Clostridium sordellii and Clostridium difficile are closely related anaerobic, Gram-positive, spore-forming human pathogens (Liggins et al. 2011). It is feasible to draw analogies between C. sordellii and C. difficile since most articles about C. sordellii are focused on its clinical features. C. difficile is able to grow on CO2/H2 as sole carbon and energy source to produce acetate as the main product (Köpke et al. 2013). It is reasonable to assume that C. sordellii may be also capable of using CO2/H2 to produce acetate. The community composition at pH 7 showed that the percentage of C. sordellii was 21.1 %, which was 56.9 % higher than at pH 5, corresponding to the acetate accumulation patterns in these pH conditions. In addition, the percentages of clones showing higher than 97.0 % similarity to the 16S rRNA of C. sordellii in the clone libraries of raw samples, the control group, and pH 5 and 7 samples were 17.2, 10.0, 10.0 and 20.0 %, respectively. These clones were eliminated in the clone libraries at pH 9 and pH 11, suggesting that bacteria closely related to C. sordellii could grow at pH 5–7.

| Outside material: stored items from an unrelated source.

-- ==== Sys2Proof/Laws/Ops.lean ====
section
/-!
SUPPORT. What each shared operation can do, said once: the two ends of a command, memory writes through the state, the
resets, and whose step is next.
-/

namespace Sys2Proof.Machine

@[simp] theorem State.memRead_length (s : State) (a : Word) (n : Nat) : (s.memRead a n).length = n := by
  simp [State.memRead]

/-- `MemWrite` leaves every byte outside its region alone. -/
theorem State.memWrite_read_outside (s : State) (a : Word) (v : Bytes) (x : Nat)
    (h : x < a.toNat ∨ a.toNat + v.length ≤ x) : (s.memWrite a v).dmem.read x = s.dmem.read x := by
  simpa using s.dmem.read_writeBytes_outside a.toNat v x h

/-- `MemWrite`, then `MemRead` of the same region, gives the bytes written. -/
theorem State.memWrite_readBytes (s : State) (a : Word) (v : Bytes) :
    (s.memWrite a v).dmem.readBytes a.toNat v.length = v := by
  simpa using s.dmem.readBytes_writeBytes_same a.toNat v

/-- A `MemWrite` in range keeps DMEM's canonical form. -/
theorem State.memWrite_wf (s : State) (a : Word) (v : Bytes) (hm : s.dmem.wf s.dmemsz.toNat = true)
    (hr : s.inRange a v.length = true) : (s.memWrite a v).dmem.wf s.dmemsz.toNat = true := by
  have hr' : a.toNat + v.length ≤ s.dmemsz.toNat := by simpa [State.inRange] using hr
  simpa using s.dmem.writeBytes_wf a.toNat v s.dmemsz.toNat hm hr'

/-- Both resets leave DMEM in canonical form. -/
theorem State.softReset_wf (s : State) (size : Nat) : s.softReset.dmem.wf size = true := by simp

theorem State.powerOnReset_wf (s : State) (size : Nat) : s.powerOnReset.dmem.wf size = true := by simp

/-- A host write to DMEM in range keeps the canonical form. -/
theorem State.accessDmem_bounds (s : State) (w : Width) (o : BitVec 21) (a n : Nat)
    (h : s.accessDmem w o = some (a, n)) (h4 : s.dmemsz.toNat % 4 = 0) :
    a + n ≤ s.dmemsz.toNat ∧ a % n = 0 ∧ w.bytes = some n := by
  unfold State.accessDmem at h
  split at h
  · next n' a' hw ht =>
    split at h
    · next hm =>
      simp only [Option.some.injEq, Prod.mk.injEq] at h
      obtain ⟨rfl, rfl⟩ := h
      refine ⟨?_, hm, hw⟩
      have hlt : a' < s.dmemsz.toNat := by
        unfold State.target at ht
        split at ht
        · simp at ht
        · split at ht
          · simp only [Target.dmem.injEq] at ht
            omega
          · simp at ht
      cases w <;> simp only [Width.bytes, Option.some.injEq, reduceCtorEq] at hw <;> subst hw <;> omega
    · simp at h
  · simp at h

/-- Whose turn it is, case by case. -/
theorem State.turn_idle_nil (s : State) (h : s.phase = .idle) (hp : s.pending = []) : s.turn = .quiet := by
  simp [State.turn, h, hp]

theorem State.turn_idle_cons (s : State) (e : HostEvent) (rest : List HostEvent) (h : s.phase = .idle)
    (hp : s.pending = e :: rest) : s.turn = .host e rest := by
  simp [State.turn, h, hp]

theorem State.turn_busy_nil (s : State) (h : s.phase = .busy) (hp : s.pending = []) : s.turn = .engine := by
  simp [State.turn, h, hp]

theorem State.turn_busy_cons (s : State) (e : HostEvent) (rest : List HostEvent) (h : s.phase = .busy)
    (hp : s.pending = e :: rest) :
    s.turn = if s.wait = 0 then .engine else if s.held e then .engine else .host e rest := by
  simp [State.turn, h, hp]

/-- It is the engine's turn exactly when a command is held and it is due, or the host has no step. -/
theorem State.turn_engine_iff (s : State) :
    s.turn = .engine ↔ s.phase = .busy ∧ (s.wait = 0 ∨ ∀ e, s.pending.head? = some e → s.held e = true) := by
  cases h : s.phase <;> cases hp : s.pending with
  | nil => simp [State.turn, h, hp]
  | cons e rest =>
    by_cases hw : s.wait = 0 <;> by_cases hh : s.held e = true <;> simp [State.turn, h, hp, hw, hh]

/-- It is the host's turn exactly when an event is to come, and the engine is IDLE, or its command is not due and the
event is not held. -/
theorem State.turn_host_iff (s : State) (e : HostEvent) (rest : List HostEvent) :
    s.turn = .host e rest ↔ s.pending = e :: rest ∧ (s.phase = .idle ∨ (s.wait ≠ 0 ∧ s.held e = false)) := by
  cases h : s.phase <;> cases hp : s.pending with
  | nil => simp [State.turn, h, hp]
  | cons e' rest' =>
    by_cases hw : s.wait = 0 <;> by_cases hh : s.held e' = true <;> simp [State.turn, h, hp, hw, hh] <;>
      (intro he; subst he; simp [hh])

/-- Neither agent has a step exactly when the engine is IDLE and no host event is to come. -/
theorem State.turn_quiet_iff (s : State) : s.turn = .quiet ↔ s.phase = .idle ∧ s.pending = [] := by
  cases h : s.phase <;> cases hp : s.pending with
  | nil => simp [State.turn, h, hp]
  | cons e rest =>
    by_cases hw : s.wait = 0 <;> by_cases hh : s.held e = true <;> simp [State.turn, h, hp, hw, hh]

/-- Everything one step can do. -/
theorem step_cases (s : State) :
    (s.turn = .engine ∧ ∃ i, s.fetch = .ok i ∧ step s = exec i s)
    ∨ (s.turn = .engine ∧ (∃ r, s.fetch = .error r) ∧ step s = .next (s.raise .illegal))
    ∨ (∃ e rest, s.turn = .host e rest ∧ step s = .next (s.hostStep e rest))
    ∨ (s.turn = .quiet ∧ step s = .next s) := by
  unfold step
  cases ht : s.turn with
  | engine =>
    cases hf : s.fetch with
    | ok i => simp
    | error r => simp
  | host e rest => simp
  | quiet => simp

end Sys2Proof.Machine
end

Clones that were close relatives of A. faeciporci accounted for 63.3 and 40.0 % of the total clones at pH 9 and 11, but were only detected in those bacterial libraries, suggesting that clones related to A. faeciporci grew well in alkaline pH conditions. A. faeciporci is a nitrite-denitrifying bacterium (Matsuoka et al. 2012), meaning that it is not a typical acetate or ethanol producer. D. alkaliphilum is the major bacterium in the microbiological community at pH 11. It is a moderately thermophilic, alkaliphilic, sulfate-reducing, chemolithoheterotrophic bacterium, capable of using H2, acetate, formate, ethanol, lactate and pyruvate as electron donors and sulfate, sulfite and thiosulfate as electron acceptors (Pikuta et al. 2000). Therefore, D. alkaliphilum prefers to decompose acetate and ethanol rather than produce them. It is therefore reasonable that we obtained lower acetate and ethanol yields at pH 11 when a consumer of acetate and ethanol was a major constituent of the systems.

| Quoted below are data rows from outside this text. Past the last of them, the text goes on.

-- ==== Sys2Proof/Tests/Slice0.lean ====
section
/-!
SUPPORT. The model's own tests: the checks of WellFormed, decoding of words written out from spec/30_encoding.md R70 and
R76, one step of each command on vectors of spec/95_test_vectors.md, host accesses, and a witness for the hypotheses of
each statement.
-/

namespace Sys2Proof.Tests

open Sys2Proof.Machine

-- one test after another: many kernel evaluations at once need more memory than a check has
set_option Elab.async false

/-! ### WellFormed: each check refuses an ill-formed command word -/

theorem test_wellFormed_accepts : CommandWord.wellFormed { op := 0x02, adh := true, rsv := 0 } = true := by decide

theorem test_wellFormed_refuses_reserved :
    CommandWord.reservedZero { op := 0x00, adh := false, rsv := 1 } = false
      ∧ CommandWord.wellFormed { op := 0x00, adh := false, rsv := 1 } = false := by decide

theorem test_wellFormed_refuses_unassigned :
    CommandWord.opAssigned { op := 0x0C, adh := false, rsv := 0 } = false
      ∧ CommandWord.wellFormed { op := 0x0C, adh := false, rsv := 0 } = false := by decide

theorem test_wellFormed_refuses_adh :
    CommandWord.adhAllowed { op := 0x03, adh := true, rsv := 0 } = false
      ∧ CommandWord.wellFormed { op := 0x03, adh := true, rsv := 0 } = false := by decide

/-! ### Decode: RSV (23 bits), ADH (1 bit), OP (8 bits), written out from R70 and the table of R76 -/

/-- A word from its written-out fields, most significant first. -/
def word (rsv : BitVec 23) (adh : BitVec 1) (op : BitVec 8) : Word := rsv ++ adh ++ op

theorem test_decode_nop : decode (word 0 0 0b00000000) = .ok .nop := by decide
theorem test_decode_aeadEnc : decode (word 0 0 0b00000001) = .ok (.aeadEnc .region) := by decide
theorem test_decode_aeadEnc_adh : decode (word 0 1 0b00000001) = .ok (.aeadEnc .transcript) := by decide
theorem test_decode_aeadDec : decode (word 0 0 0b00000010) = .ok (.aeadDec .region) := by decide
theorem test_decode_aeadDec_adh : decode (word 0 1 0b00000010) = .ok (.aeadDec .transcript) := by decide
theorem test_decode_ecdh : decode (word 0 0 0b00000011) = .ok .ecdh := by decide
theorem test_decode_ecpub : decode (word 0 0 0b00000100) = .ok .ecpub := by decide
theorem test_decode_pkcheck : decode (word 0 0 0b00000101) = .ok .pkcheck := by decide
theorem test_decode_hkdf : decode (word 0 0 0b00000110) = .ok .hkdf := by decide
theorem test_decode_hinit : decode (word 0 0 0b00000111) = .ok .hinit := by decide
theorem test_decode_hupd : decode (word 0 0 0b00001000) = .ok .hupd := by decide
theorem test_decode_hread : decode (word 0 0 0b00001001) = .ok .hread := by decide
theorem test_decode_sha : decode (word 0 0 0b00001010) = .ok .sha := by decide
theorem test_decode_zero : decode (word 0 0 0b00001011) = .ok .zero := by decide

/-- Vectors C6, C6c, C6d, C6e: the order of the tests of R78. -/
theorem test_decode_rejects :
    decode 0x0000000C = .error (.unassignedOp 0x0C) ∧ decode 0x000000FF = .error (.unassignedOp 0xFF)
      ∧ decode 0x00000100 = .error (.adhNotAllowed 0x00) ∧ decode 0x00000103 = .error (.adhNotAllowed 0x03)
      ∧ decode 0x0000010B = .error (.adhNotAllowed 0x0B) ∧ decode 0x00000200 = .error .reservedBits
      ∧ decode 0x80000001 = .error .reservedBits := by decide

/-- R76: `OP` for ADH = 0, `OP | 0x100` for ADH = 1. -/
theorem test_encode_words :
    encode (.aeadEnc .region) = 0x00000001 ∧ encode (.aeadDec .transcript) = 0x00000102 ∧ encode .zero = 0x0000000B := by
  decide

/-! ### One step of each command, on vectors of 95_test_vectors.md -/

/-- A BUSY state with the operands `l`, DMEM zero but for the given loads. -/
def testState (l : Latched) (loads : List (Nat × Bytes)) : State :=
  { State.reset.softReset with
    phase := .busy
    latched := l
    dmem := loads.foldl (fun m p => m.writeBytes p.1 p.2) { fill := .zeroed, cells := [] } }

/-- The state after a step, if there is one. -/
def nextOf : Host.Outcome State Fault Refusal → Option State
  | .next t => some t
  | .fault _ => none
  | .refused _ => none

/-- STATUS and OUTLEN after a step, and `n` DMEM bytes from address `a` on. -/
def seen (o : Host.Outcome State Fault Refusal) (a n : Nat) : Option (Word × Word × Bytes) :=
  (nextOf o).map fun t => (t.statusWord, t.outlen, t.dmem.readBytes a n)

/-- `H` after a step. -/
def hashAfter (o : Host.Outcome State Fault Refusal) : Option Bytes := (nextOf o).map fun t => t.h.toList

/-- The key K of section 2.2: `000102..1f`. -/
def keyK : Bytes := beBytes 32 0x000102030405060708090a0b0c0d0e0f101112131415161718191a1b1c1d1e1f

/-- The compressed base point, E1. -/
def pubG : Bytes := beBytes 33 0x0279be667ef9dcbbac55a06295ce870b07029bfcdb2dce28d959f2815b16f81798

/-- C1. -/
theorem test_nop : seen (exec .nop (testState Latched.initial [])) 0 0 = some (0x00000012, 0, []) := by decide

/-- A2's plaintext, and what it encrypts to. -/
def textA2 : Bytes := beBytes 17 0x404142434445464748494a4b4c4d4e4f50
def sealedA2 : Bytes := beBytes 33 0xb008efa7ef7cac5f2ce260873f352ff7b0b70ea07ff6ddee1ee1e6b9a07e4c768f

/-- A2: 3 bytes of AD and 17 of plaintext, so that both paddings and both lengths of the tag's input matter. -/
theorem test_aeadEnc_A2 :
    seen (exec (.aeadEnc .region)
        (testState
          { Latched.initial with
            op := 0x01, dst := 0x80, src := 0x30, len := 17, ad := 0x20, adlen := 3, ctr := 0x0102030405060708 }
          [(0, keyK), (0x20, [0x61, 0x62, 0x63]), (0x30, textA2)])) 0x80 33
      = some (0x00010012, 33, sealedA2) := by decide +kernel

The effects of pH on the acetogenic quantity and microbial community were investigated to provide a novel insight into the mechanism of pH impact on gas bioconversion by acetogen enrichment cultures. The maximum acetate and ethanol concentration was achieved at pH 7, and those at pH 9 were in second place. The CODH gene copy number was highest at pH 7, indicating that active acetogens reached their highest level at pH 7 in this study. The CODH gene copy numbers at pH 9 were lower than that at pH 7 but higher than at pH 5 and 11. Correspondingly, the enrichment cultures at pH 7 had the highest species richness and diversity, while those at pH 9 had the second highest diversity and those at pH 5 and 11 had the lowest diversity. The majority of the bacterial populations may be restricted by acidic and strong alkaline conditions, which could explain the lower species diversity and acetate production at pH 5 and 11. In this study, the pH was responsible for the dominance of the microbial communities and the active acetogen contents in gas bioconversion by acetogen enrichment cultures, thus influencing the acetate and ethanol production.

Conclusions

During CO2/H2 fermentation by acetogen enriched mixtures, pH change resulted in different bacterial community structure and acetogen contents, thus affecting acetate and ethanol production. The maximum acetate and ethanol concentration was achieved at pH 7, and that at pH 9 took second place. RT-qPCR results show that the CODH gene copy number was highest at pH 7 and second highest at pH 9. Correspondingly, the enrichment cultures at pH 7 had the highest species richness and diversity, while those at pH 9 had the second highest diversity and those at pH 5 and 11 had the lowest diversity.